1: 	ARRAY (-4000,5,2000)/(4000,5,2000)
	CHMPOS M1=(-450,450),M2=(450,450),M3=(450,-450),M4=(-450,-450)
	ASSIGN P(1) -> (*,*)

  AEND
PEND

LAYER	1	
        P(1)  'thope230126.v30'
        SPPRM 4.0,,,,1.0,1
        STDCUR  6

END

CHMPOS [M1=(x1,y1){,M2=(x2,y2),M3=(x3,y3),M4=(x4,y4)}]

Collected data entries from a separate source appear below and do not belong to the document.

/-! ## Host operations -/

theorem test_K16_stays_at_zero : (tick (State.reset.setDt 5)).dt = 4 ∧ (tick State.reset).dt = 0 := by decide
theorem test_G19 : decayCell 61 = 1 ∧ decayCell 60 = 60 ∧ decayCell 254 = 194 ∧ decayCell 255 = 255 := by decide
theorem test_K18 : (List.finRange 16).all (fun k =>
    (loadKeys (Vector.ofFn (fun j => decide (j = 3))) (pressing [1, 4] State.reset)).pressed k == decide (k = 3)) =
    true := by decide
/-- 90_conflicts.md C1: M17's store to 0xFFF and F23's fetch from 0xFFE under the other admissible memory size. -/
theorem test_C1_4095_bytes_fail_at_the_last :
    cycleIn .bytes4095 ((State.reset.setI 0xFFF).withFetchWord 16 0xF055) = .fault (.outOfBounds 0x202) ∧
      cycleIn .bytes4095 (State.reset.setPc 0xFFE) = .fault (.outOfBounds 0xFFE) := ⟨rfl, rfl⟩
/-- D21: keys, tick, ten steps, one read of each of the 2048 cells, decay. -/
theorem test_D21_display_read :
    displayRead.length = 2048 ∧ (referenceFrame (Vector.replicate 16 false)).length = 2061 := by
  simp [displayRead, referenceFrame, throttle, List.length_flatMap, dispW, dispH]
theorem test_rom_of_3585_bytes_is_rejected : loadRom (List.replicate 3585 0x12) State.reset = none := by
  refine if_neg ?_
  rw [List.length_replicate]
  decide
theorem test_reset_then_step : step State.reset = .fault (.unknownOpcode 0x202) := by rfl
/-- R180 with another font than the default: its bytes fill 0x050 to 0x09F and nothing around them. -/
theorem test_reset_with_another_font :
    let t := resetOp State.reset (Vector.replicate 80 0xAA)
    t.byte 0x04F = 0 ∧ t.byte 0x050 = 0xAA ∧ t.byte 0x09F = 0xAA ∧ t.byte 0x0A0 = 0 := by decide +kernel
theorem test_rom_start_is_fetched :
    (loadRom [0x60, 0x0A] State.reset).bind fetchWord = some 0x600A#16 := by decide

/-! ## Witnesses: for every statement with hypotheses, operands and a state that meet them -/

/-- A state of a run goes on, so a hypothesis `exec i s = .next t` is met by `t := after (exec i s)`. -/
theorem next_after {a : Answer} (h : goesOn a (fun _ => true) = true) : a = .next (after a) := by
  cases a <;> simp_all [goesOn, after]

/-- Every cell of the display after reset holds 0. -/
theorem cell_reset (x : Fin 64) (y : Fin 32) : State.reset.cell x y = 0 := by
  simp [State.cell, Display.cell, State.reset]

theorem witness_DecodeInvertsEncode : WellFormed (.drw 15 15 15) = true := by decide
theorem witness_EncodeInvertsDecode : decodeWord 0xDFFF = some (.drw 15 15 15) := by decide
theorem witness_DecoderFollowsOpcodeTable_match : ∃ r ∈ opcodeTable, r.accepts 0x801E := by decide
theorem witness_DecoderFollowsOpcodeTable_none : ∀ r ∈ opcodeTable, ¬ r.accepts 0x8128 := by decide
theorem witness_BytesAreHighByteFirst : WellFormed (.drw 0 0 15) = true ∧ fetchWord State.reset = some 0 := by decide
theorem witness_StepRunsDecodedInstruction :
    let s := (State.reset.setPc 0xFFE).withFetchWord 16 0x6000
    s.pc.toNat ≤ 0xFFE ∧
      decodeWord (wordOfBytes (s.byte s.pc.toNat) (s.byte (s.pc.toNat + 1))) = some (.ldImm 0 0) := by decide
theorem witness_FetchPastMemoryFails : 0xFFF ≤ (State.reset.setPc 0xFFF).pc.toNat := by decide
theorem witness_UnknownWordFails :
    let s := State.reset.setPc 0xFFE
    s.pc.toNat ≤ 0xFFE ∧ decodeWord (wordOfBytes (s.byte s.pc.toNat) (s.byte (s.pc.toNat + 1))) = none := by decide
theorem witness_IdleStepsChangeNothing_jump :
    let s := State.reset.withFetchWord 16 0x1200
    fetchWord s = some (0x1#4 ++ 0x200#12) ∧ (0x200#12).toNat = s.pc.toNat := by decide
theorem witness_IdleStepsChangeNothing_wait :
    let s := State.reset.withFetchWord 16 0xF30A
    fetchWord s = some (0xF#4 ++ BitVec.ofFin (w := 4) (3 : Reg) ++ 0x0A#8) ∧ ∀ k, s.pressed k = false := by decide
theorem witness_CompletesUnlessTableFails :
    failureOf (.storeRegs 15) (State.reset.setI 0xFF0) = none ∧
      failureOf (.storeRegs 15) (State.reset.setI 0xFF1) = some .outOfBounds ∧
      failureOf .ret State.reset = some .stackUnderflow ∧
      failureOf (.call 0) (deep 16 State.reset) = some .stackOverflow ∧
      failureOf (.skp 0) (regs [(0, 16)] State.reset) = some .keyIndexOutOfRange := by decide
theorem witness_FailingStepMovesOnlyPc :
    (Block.mk State.reset .ready).phase = .ready ∧
      step (Block.mk State.reset .ready).core = .fault (.unknownOpcode 0x202) := ⟨rfl, rfl⟩
theorem witness_InstructionsWriteOnlyMatrix :
    ∃ t, exec (.storeRegs 15) (State.reset.setI 0xFF0) = .next t := ⟨_, next_after (by decide)⟩
theorem witness_MemorySizeMattersAtLastByte_untouched : ¬ touchesLastByte (State.reset.withFetchWord 16 0xA200) := by
  have h : nextInstr (State.reset.withFetchWord 16 0xA200) = some (.ldI 0x200) := by decide
  rintro (hp | ⟨i, hi, hn, -⟩)
  · exact absurd hp (by decide)
  · rw [h] at hi
    cases hi
    exact absurd hn (by decide)
theorem witness_MemorySizeMattersAtLastByte_fetch : touchesLastByte (State.reset.setPc 0xFFE) := .inl rfl
theorem witness_MemorySizeMattersAtLastByte_data :
    touchesLastByte ((State.reset.setI 0xFFF).withFetchWord 16 0xF055) :=
  .inr ⟨.storeRegs 0, by decide, by decide, by decide⟩
theorem witness_LoadRomCopiesOrRejects :
    (List.replicate 3584 (0x12 : Byte)).length ≤ 3584 ∧ 3584 < (List.replicate 3585 (0x12 : Byte)).length := by
  rw [List.length_replicate, List.length_replicate]
  decide
theorem witness_BootFetchesRomStart : (List.replicate 3582 (0x12 : Byte)).length ≤ 3582 := by
  rw [List.length_replicate]
theorem witness_DecayComesToRest_cleared : (cells [(63, 31, 254)] State.reset).cell 63 31 = 254 := by decide
theorem witness_DecayComesToRest_atRest : ∀ x y, State.reset.cell x y ∈ ([0, 14, 255] : List Byte) := fun x y => by
  simp [cell_reset]
theorem witness_StopLastsUntilReset_constructed : (Block.mk State.reset .constructed).phase = .constructed := rfl
theorem witness_StopLastsUntilReset_stopped :
    let b := Block.mk State.reset (.failed .outOfBounds)
    let c := Block.mk State.reset .aborted
    (b.phase = .aborted ∨ ∃ r, b.phase = .failed r) ∧ (c.phase = .aborted ∨ ∃ r, c.phase = .failed r) ∧
      HostOp.reset ∉ [HostOp.tick, HostOp.decay] ∧ (∃ b', runSchedule [.tick, .decay] b = some b') ∧
      ∃ c', runSchedule [.tick, .decay] c = some c' :=
  ⟨.inr ⟨_, rfl⟩, .inl rfl, by decide, ⟨_, rfl⟩, ⟨_, rfl⟩⟩
theorem witness_PushAndPopFollowDepth :
    (deep 16 State.reset).sp.val = 16 ∧ (deep 15 State.reset).sp.val < 16 ∧ State.reset.sp.val = 0 ∧
      0 < (deep 1 State.reset).sp.val := by decide
theorem witness_RetPopsIntoPc : 0 < (deep 1 State.reset).sp.val ∧ State.reset.sp.val = 0 := by decide
theorem witness_CallPushesReturnAddress :
    (deep 15 State.reset).sp.val < 16 ∧ (deep 16 State.reset).sp.val = 16 := by decide
theorem witness_CallThenReturnRestores :
    ∃ t u, exec (.call 0x300) (deep 15 State.reset) = .next t ∧ u.sp = t.sp ∧ u.stack = t.stack ∧ u ≠ t :=
  ⟨_, (after (exec (.call 0x300) (deep 15 State.reset))).setPc 0x400, next_after (by decide), rfl, rfl, by decide⟩
theorem witness_DepthCountsCallsAndReturns :
    ∃ t, Sys2Proof.core.run 1 (State.reset.withFetchWord 16 0x2300) = .next t := ⟨_, rfl⟩
theorem witness_AddSetsCarry : (0 : Reg) ≠ 0xF := by decide
theorem witness_SubtractionsSetStrictFlag : (0xE : Reg) ≠ 0xF := by decide
theorem witness_ShiftsSetEvictedBit : (0xE : Reg) ≠ 0xF := by decide
theorem witness_FlagIsZeroOrOne :
    (∃ x y, x ≠ 0xF ∧ (Instr.addReg 0 15) ∈ ([.addReg x y, .sub x y, .shr x y, .subn x y, .shl x y] : List Instr)) ∧
      (∃ x y n, (Instr.drw 0 0 1) = .drw x y n) ∧ (∃ t, exec (.addReg 0 15) State.reset = .next t) ∧
      ∃ t, exec (.drw 0 0 1) State.reset = .next t :=
  ⟨⟨0, 15, by decide, by simp⟩, ⟨0, 0, 1, rfl⟩, ⟨_, rfl⟩, ⟨_, next_after (by decide)⟩⟩
theorem witness_RandomIsMasked : (0x0F : Byte).getLsbD 4 = false := by decide
theorem witness_BcdStoresDigits :
    (State.reset.setI 0xFFD).i.toNat + 2 ≤ 0xFFF ∧ 0xFFF < (State.reset.setI 0xFFE).i.toNat + 2 := by decide
theorem witness_StoreRegistersUpToX :
    (State.reset.setI 0xFF0).i.toNat + (15 : Reg).val ≤ 0xFFF ∧
      0xFFF < (State.reset.setI 0xFF1).i.toNat + (15 : Reg).val := by decide
theorem witness_LoadRegistersUpToX :
    (State.reset.setI 0xFFF).i.toNat + (0 : Reg).val ≤ 0xFFF ∧
      0xFFF < (State.reset.setI 0x1000).i.toNat + (0 : Reg).val := by decide
theorem witness_LoadRegistersUpToX_roundTrip :
    ∃ t u : State, exec (.storeRegs 2) (regs [(0, 1), (1, 2), (2, 3)] (State.reset.setI 0x300)) = .next t ∧ u.mem = t.mem ∧
      u.i = t.i ∧ u.reg 2 = 0 :=
  ⟨_, (after (exec (.storeRegs 2) (regs [(0, 1), (1, 2), (2, 3)] (State.reset.setI 0x300)))).setReg 2 0,
    next_after (by decide), rfl, rfl, by simp⟩
theorem witness_StoredWordIsFetched :
    ∃ t, exec (.storeRegs 1) (regs [(0, 0x12), (1, 0x0A)] (State.reset.setI 0x200)) = .next t ∧
      (1 : Reg).val = (0 : Reg).val + 1 ∧ (1 : Reg) ≤ 1 ∧
      t.pc.toNat = effAddr (regs [(0, 0x12), (1, 0x0A)] (State.reset.setI 0x200)) (0 : Reg).val :=
  ⟨_, next_after (by decide), by decide, by decide, by decide⟩
theorem witness_CanonicalMemoryUnique :
    Memory.wf [(0x300, (7 : Byte))] ∧ ∀ a, Memory.get [(0x300, (7 : Byte))] a = Memory.get [(0x300, (7 : Byte))] a :=
  ⟨by decide, fun _ => rfl⟩
theorem witness_DrawTogglesSpriteCells_range :
    (15 : Nat) ≤ 15 ∧ ((0 : Nat) = 0 ∨ (State.reset.setI 0xFFFF).i.toNat + 0 - 1 ≤ 0xFFF) ∧
      (1 = 0 ∨ (State.reset.setI 0xFFF).i.toNat + 1 - 1 ≤ 0xFFF) := by decide
/-- The first cell of the sprite of glyph 0 at the origin is set and collides; the cell below the sprite is not in it. -/
theorem witness_DrawTogglesSpriteCells_bits :
    let s := cells [(0, 0, 255)] (State.reset.setI 0x050)
    spriteBit s 0 0 5 0 0 ∧ s.cell 0 0 = 255 ∧ ¬ spriteBit s 0 0 5 0 5 := by
  refine ⟨?_, by decide, ?_⟩
  · unfold spriteBit; decide
  · unfold spriteBit; decide
theorem witness_DrawTogglesSpriteCells_noCollision :
    ¬ ∃ cx cy, spriteBit (State.reset.setI 0x050) 0 0 5 cx cy ∧ (State.reset.setI 0x050).cell cx cy = 255 := by
  rintro ⟨cx, cy, -, h⟩
  rw [show (State.reset.setI 0x050).cell cx cy = State.reset.cell cx cy from rfl, cell_reset] at h
  exact absurd h (by decide)
theorem witness_DrawChecksItsRows : 0 < 2 ∧ 0xFFF < (State.reset.setI 0xFFF).i.toNat + 2 - 1 := by decide
theorem witness_KeySkips : ((regs [(0, 15)] State.reset).reg 0).toNat = (15 : Reg).val := by decide
theorem witness_KeyNumberAbove15Faults : 15 < ((regs [(0, 16)] State.reset).reg 0).toNat := by decide
theorem witness_WaitTakesLowestKey_pressed :
    let s := pressing [7, 9] State.reset
    s.pressed 7 = true ∧ ∀ j : Reg, j < 7 → s.pressed j = false := by decide
theorem witness_WaitTakesLowestKey_none : ∀ k, State.reset.pressed k = false := by decide
theorem witness_StepKeepsMemoryCanonical :
    let s := (State.reset.setI 0x300).withFetchWord 16 0xF055
    Memory.wf s.mem ∧ ∃ t, step s = .next t := ⟨by decide, _, next_after (by decide)⟩
theorem witness_HostMovesKeepMemoryCanonical :
    Memory.wf (Block.mk State.reset .ready).core.mem ∧
      ∃ b' r, perform (.loadRom [0x12, 0x00]) (Block.mk State.reset .ready) = some (b', r) :=
  ⟨by decide, _, _, rfl⟩
theorem witness_StepKeepsPcInReach :
    let s := (deep 1 (State.reset.setPc 0xFFE)).withFetchWord 16 0x00EE
    PcInReach s ∧ ∃ t, step s = .next t := ⟨⟨by decide, by decide⟩, _, next_after (by decide)⟩
theorem witness_CellsStayInReach :
    CellsInReach State.reset ∧ (∃ t, exec .cls State.reset = .next t) ∧
      (∃ t, step (State.reset.withFetchWord 16 0x00E0) = .next t) ∧
      ∃ b' r, perform .decay (Block.mk State.reset .ready) = some (b', r) :=
  ⟨fun x y => by simp [cell_reset, reachableCells], ⟨_, rfl⟩, ⟨_, next_after (by decide)⟩, _, _, rfl⟩
theorem witness_FadingIsInvisible : SameButFade State.reset (cells [(3, 4, 254)] State.reset) := by
  refine ⟨rfl, fun x y => ?_⟩
  rw [cell_reset, show (cells [(3, 4, 254)] State.reset).cell x y =
    Display.cell (Display.setCell State.reset.disp 3 4 254) x y from rfl, Display.cell_setCell]
  by_cases h : x = 3 ∧ y = 4
  · rw [if_pos h]; decide
  · rw [if_neg h, show Display.cell State.reset.disp x y = 0 from cell_reset x y]

end Sys2Proof.Tests
end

CHMPOS defines the chip alignment marks in the local chip coordinate system, unit is µm. M1 is mandatory while M2-M4 are optional in one mark mode. In four mark mode all marks must be defined. The order of the marks is important, M1 must be top left with M2-M4 placed clockwise around the center. In the given example the four marks are placed symmetrically at ±450 µm in x and ±450 µm in y.

It V1 mode it is customary to set M1 = (0,0) such that substrate height is detected at the center of the chip. In this way V1 mode can be used to exactly read out substrate height where the chip pattern will be written.